The problem in being "balanced" in mediating the Israeli-Palestinian conflict is that it fails to recognize the unbalanced nature of a conflict between an occupied people and their occupiers. While balance in the sense of recognizing that both Israelis and Palestinians have the fundamental right to live in peace and security is indeed critical, it should be remembered that Palestinian land is being occupied, confiscated, and colonized, not Israeli land; that Israeli military and economic power is dramatically greater than that of the Palestinians; that Palestinian civilians have been killed in far greater numbers than Israeli civilians; and that it's the Palestinians and not the Israelis who have been denied their fundamental right of statehood.

Indeed, it's doubtful Mitchell would have authored a balanced report regarding Iraq and Kuwait during Kuwait's six months under Saddam Hussein's army of occupation, or a balanced report regarding Indonesia and East Timor during that island nation's 24-year occupation by its powerful neighbor.

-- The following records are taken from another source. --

/-- LLCTL with and without NAK, for a link that trains, one that is UP with RETRY_MAX replays and one with fewer; INIT. -/
theorem witness_LinkControl :
    (∀ f ∈ [0, 1, 2], let b := pkt ⟨2, f, 0, 0, 3, 0, 0⟩
      badPacket b = false ∧ b.length = 20 ∧ crcBytes (b.take 16) = b.drop 16 ∧ (hdrOf b).typ = 2 ∧ bitOf (hdrOf b).vcf 0 = (f == 1)) ∧
    (∀ r ∈ [7, 8], let s := linkAt { st := 2, up := true, repCount := r, unacked := [pk 4] }
      s.linkOn 0 = true ∧ (s.link 0).st = 2 ∧ decide ((s.link 0).repCount < max 1 (s.group 0).retryMax) = (r == 7)) ∧
    (let s := linkAt { st := 1, up := true, seenInit := true }
     (s.link 0).st = 1 ∧ (s.link 0).up = true ∧ (s.link 0).ignoring = false) ∧
    (∀ v ∈ [512, 513], ∀ m ∈ [0, 1, 1016, 1017], let b := pkt ⟨6, 0, 0, 0, 0, v + 2 ^ 16 * m, 63⟩
     badPacket b = false ∧ (hdrOf b).typ = 6 ∧ b.length = 20 ∧ leAt b 8 2 = v ∧ leAt b 10 2 = m) := by decide +kernel

/-- A link that is down; an LLCTL and an INIT that are due; a replay that is due and one under way; a packet with credit on
virtual channel 0. -/
theorem witness_PacketSends :
    ((linkAt {}).link 0).up = false ∧
    (let s := linkAt { st := 2, up := true, queue := [pk 0], pvc0 := 1 }
     (s.link 0).ctlDue = false ∧ (s.link 0).replayDue = false ∧ (s.link 0).replay = [] ∧ (s.link 0).unacked.length < 1024 ∧
     0 ∈ vcOrder (s.link 0).lastVc ∧ (s.sendVc 0 0).isSome = true ∧ (vcOrder (s.link 0).lastVc).takeWhile (· != 0) = [] ∧
     (s.link 0).queue.find? (fun p => p.vc == 0) = some (pk 0) ∧ s.credit 0 0 (pk 0).cells (pk 0).resv = true) ∧
    ((linkAt { st := 1, up := true, initDue := true }).link 0).initDue = true ∧
    ((linkAt { st := 2, up := true, replayDue := true, unacked := [pk 0] }).link 0).replayDue = true ∧
    ((linkAt { st := 2, up := true, replay := [pk 0] }).link 0).replay = [pk 0] ∧ (pk 0).src = none ∧
    (∀ r ∈ [none, some false, some true], let p : Pkt := { pk 0 with src := some (64, 128), inst := 1 }
      let s : State := { linkAt { st := 2, up := true, replay := [p], reread := r } with insts := [(1, some (inst0 0x61 ⟨0, 0, 0, 0⟩))] }
      (s.link 0).reread = r ∧ (s.inst p.inst).isSome = true ∧ (up.inst p.inst) = none ∧ s.tgtOut (.resend 0) = false ∧ (s.link 0).ctlDue = false) ∧
    (let x := (linkAt { st := 1, up := true, replayDue := true }).link 0
     x.st = 1 ∧ x.replayDue = true ∧ x.initDue = false ∧ x.ctlDue = false) ∧
    1024 ≤ ((linkAt { st := 2, up := true, unacked := List.replicate 1024 (pk 0) }).link 0).unacked.length := by decide +kernel

theorem witness_PacketSends_canon : (linkAt { st := 2, up := true, queue := [pk 0], pvc0 := 1 }).Canon := canon_of (by decide +kernel)

/-- Each timer one cycle before its time and at it. -/
theorem witness_LinkTimersAndStates :
    (∀ t ∈ [4095, 4096], let s : State := { linkAt { st := 2, up := true, unacked := [pk 0] } with time := { xclk := t } }
      (s.link 0).unacked ≠ [] ∧ decide ((s.link 0).ackSince + max 1 (s.group 0).replayTmo ≤ s.time.xclk) = (t == 4096)) ∧
    (∀ t ∈ [63, 64], let s : State := { linkAt { st := 2, up := true, repSince := 1 } with time := { xclk := t } }
      (s.link 0).repSince ≠ 0 ∧ decide ((s.link 0).repSince - 1 + 64 ≤ s.time.xclk) = (t == 64)) ∧
    (let i : Inst := { inst0 0x62 ⟨0, 0, 0, 0⟩ with link := some { rx := 1, rlen := 64 } }
     let s : State := { linkAt { st := 2, up := true } with insts := [(1, some i)], time := { xclk := 4096 } }
     s.inst 1 = some i ∧ (bitsSet 64 1).filter (fun l => s.live l && decide (Map.get 0 [] l - 1 + s.replayTmo l ≤ s.time.xclk)) = [0]) ∧
    (let s : State := { up with leat := { groups := [(0, { sVc0 := 512, sVcmax := 1016 })] } }
     s.winOn 40 = true ∧ s.mgtUp = true ∧ (∀ k, k < 8 → Map.get false s.leat.linkEn k = false) ∧ (s.group 0).sVc0 ≤ 512 ∧ (s.group 0).sVcmax ≤ 1016) ∧
    (let s : State := { up with leat := { groups := [(0, { sVc0 := 513 })] } }
     513 = (s.group 0).sVc0) ∧
    (let s : State := { up with prot := { linkF := [(0, true)] } }
     Map.get false s.leat.linkEn 0 = false ∧ Map.get false s.prot.linkF 0 = true) := by decide +kernel

/-- A bucket one cycle before its deadline, and at it with nothing to fold. -/
theorem witness_WeirCommands : ∀ t ∈ [109, 110],
    let b : Bucket := { job := 5, bkt := 7, inst := 1, exclude := false, started := true, t0 := 10 }
    let i : Inst := { inst0 0x63 ⟨0, 0, 0, 0⟩ with link := some { dl := 100, isWred := true, role := 1 } }
    let s : State := { up with weir := { enable := true, buckets := [b] }, insts := [(1, some i)], time := { xclk := t } }
    s.bucket 5 7 = some b ∧ s.inst b.inst = some i ∧ b.closed = false ∧ s.folding 5 7 = false ∧ b.contribs = [] ∧
    up.weir.buckets = [] ∧ up.mgtUp = true ∧ up.winOn 50 = true := by decide +kernel

theorem witness_WeirCommands_folding : ∃ s : State, s.folding 5 7 = true ∧ s.bucket 5 7 ≠ none :=
  ⟨{ up with weir := { buckets := [{ job := 5, bkt := 7, inst := 1, exclude := false, started := true }] },
             mem := { ports := [(0, { wrOut := [rd (.weir 5 7) true 0 0] })] } }, by decide +kernel, by decide +kernel⟩

/-! ### Witnesses: reservations -/

/-- A request that passes every check at its limits: D of 8,000 and P of 8,000,000; D of 7,999 fails FIELD. -/
def asks (d : Nat) : State :=
  { up with sluice := { lMem := 100, aen := 1, aenEff := 1, uCap := 600,
                        resv := [(0, { staged := { bays := 1, cores := 1, w := 1000, p := 8000000, d := d, maxdiv := 3 } })] } }

theorem witness_Admission : (asks 8000).Open (some 48) ∧ (asks 8000).admitReason 0 = none ∧ (asks 7999).admitReason 0 = some rField ∧
    ({ asks 8000 with sluice := { (asks 8000).sluice with lMem := 0 } } : State).admitReason 0 = some rContext ∧
    ({ asks 8000 with sluice := { (asks 8000).sluice with aenEff := 0 } } : State).admitReason 0 = some rBays ∧
    ({ asks 8000 with prot := { coreF := [(0, true)] } } : State).admitReason 0 = some rCores ∧
    ({ asks 8000 with sluice := { (asks 8000).sluice with uCap := 0 } } : State).admitReason 0 = some rUcap ∧
    (withResv up { state := 1 }).rv 0 = { state := 1 } :=
  ⟨open_of (by decide +kernel), by decide +kernel⟩

/-- An admitted entry with PENDING and an open window at the end of its period, and one before it. -/
theorem witness_ReservationLife : ∀ t ∈ [8000000, 7999999],
    let s : State := { withResv up { state := 1, pending := true, opened := true, cfg := { p := 8000000, bays := 1 } } with time := { cclk := t } }
    s.Canon ∧ (s.rv 0).state = 1 ∧ s.Open (some 48) ∧ (s.rv 0).opened = true ∧ (s.rv 0).pending = true ∧ (s.rv 0).start + (s.rv 0).cfg.p = 8000000 := by
  have h : ∀ t ∈ [8000000, 7999999],
    let s : State := { withResv up { state := 1, pending := true, opened := true, cfg := { p := 8000000, bays := 1 } } with time := { cclk := t } }
    canonB s = true ∧ (s.rv 0).state = 1 ∧ (s.mgtUp && (some 48).all s.winOn) = true ∧ (s.rv 0).opened = true ∧ (s.rv 0).pending = true ∧
      (s.rv 0).start + (s.rv 0).cfg.p = 8000000 := by decide +kernel
  exact fun t ht => ⟨canon_of (h t ht).1, (h t ht).2.1, open_of (h t ht).2.2.1, (h t ht).2.2.2⟩

/-- AEN_EFF of bay 0 that rises, that falls, and that an instruction holds; a lower divider with and without a Class A
instruction in flight; row limits 0, 16 and 17. -/
theorem witness_Enablement :
    up.Open (some 48) ∧ up.isOn 48 = true ∧
    (let s : State := { up with sluice := { aen := 1 } }
     bitOf s.sluice.aen 0 = true ∧ bitOf s.sluice.aenEff 0 = false ∧ s.instList = []) ∧
    (let i : Inst := { inst0 0x00 ⟨0, 0, 0, 0⟩ with cls := 1 }
     let s : State := { up with sluice := { aenEff := 1 }, insts := [(1, some i)], pwr := { up.pwr with divPend := true } }
     s.instList = [i] ∧ i.bays = [0] ∧ s.pwr.divPend = true) ∧
    up.Open none ∧ up.present 0 = true ∧ (up.by 0).limitEff = 16 ∧ (∀ v ∈ [0, 17], fld v 0 5 = 0 ∨ 16 < fld v 0 5) ∧ fld 16 0 5 = 16 ∧ fld 1 0 5 = 1 :=
  ⟨open_of (by decide +kernel), by decide +kernel, by decide +kernel, by decide +kernel, open_of (by decide +kernel), by decide +kernel⟩
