-- ==== Sys2Proof/Machine/Step.lean ====
section
/-! DEFINITION. The step: the moves the environment makes between two ticks, then one tick
(`60_exceptions.md` R170). -/

namespace Sys2Proof.Machine

/-- `ExecuteOne()` (`46_system.md` R156): fetch one instruction and run the rule it selects. -/
def executeOne (s : State) : Host.Outcome State Fault Refusal :=
  let (i, s1) := s.fetchInstr
  exec i s1

/-- `Tick()` (R170): zero the counter; dispatch if the gate is set and an enabled source is pending, and
then fetch nothing; otherwise run exactly one instruction. -/
def tick (s : State) : Host.Outcome State Fault Refusal :=
  match s.beginTick.selected with
  | some n => .next (s.beginTick.dispatch n)
  | none => executeOne s.beginTick

/-- One step: the environment's moves for this tick (`10_state.md` R28), then the tick. -/
def step (s : State) : Host.Outcome State Fault Refusal := tick s.environment

/-- `s` with the instruction of a table word stored where `step` fetches its next instruction. -/
def State.withFetchWord (s : State) (nbits w : Nat) : State := s.placeTableWord nbits w

end Sys2Proof.Machine
end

However strong the ties between the United States and Israel may be, Israel as the occupying power bears the most responsibility for resolving the conflict, particularly since the recognized Palestinian leadership already acceded to Israeli control of 78% of Mandatory Palestine. Despite the many faults of the Fatah-dominated Palestinian Authority, which governs the majority of the Palestinian population on the West Bank, its positions on the outstanding issues of the conflict -- settlements, withdrawal from occupied lands, sharing Jerusalem, and the rights of refugees -- are far more consistent with international law, UN Security Council resolutions, and the consensus of the international community than are the U.S. or Israeli positions.

And even assuming the best of intentions by Mitchell, there remains the fundamental contradiction of the United States being both the chief mediator of the conflict and the primary diplomatic, economic, and military backer of the Israeli occupation. Until the Obama administration recognizes that contradiction, Mitchell will have a very difficult task before him.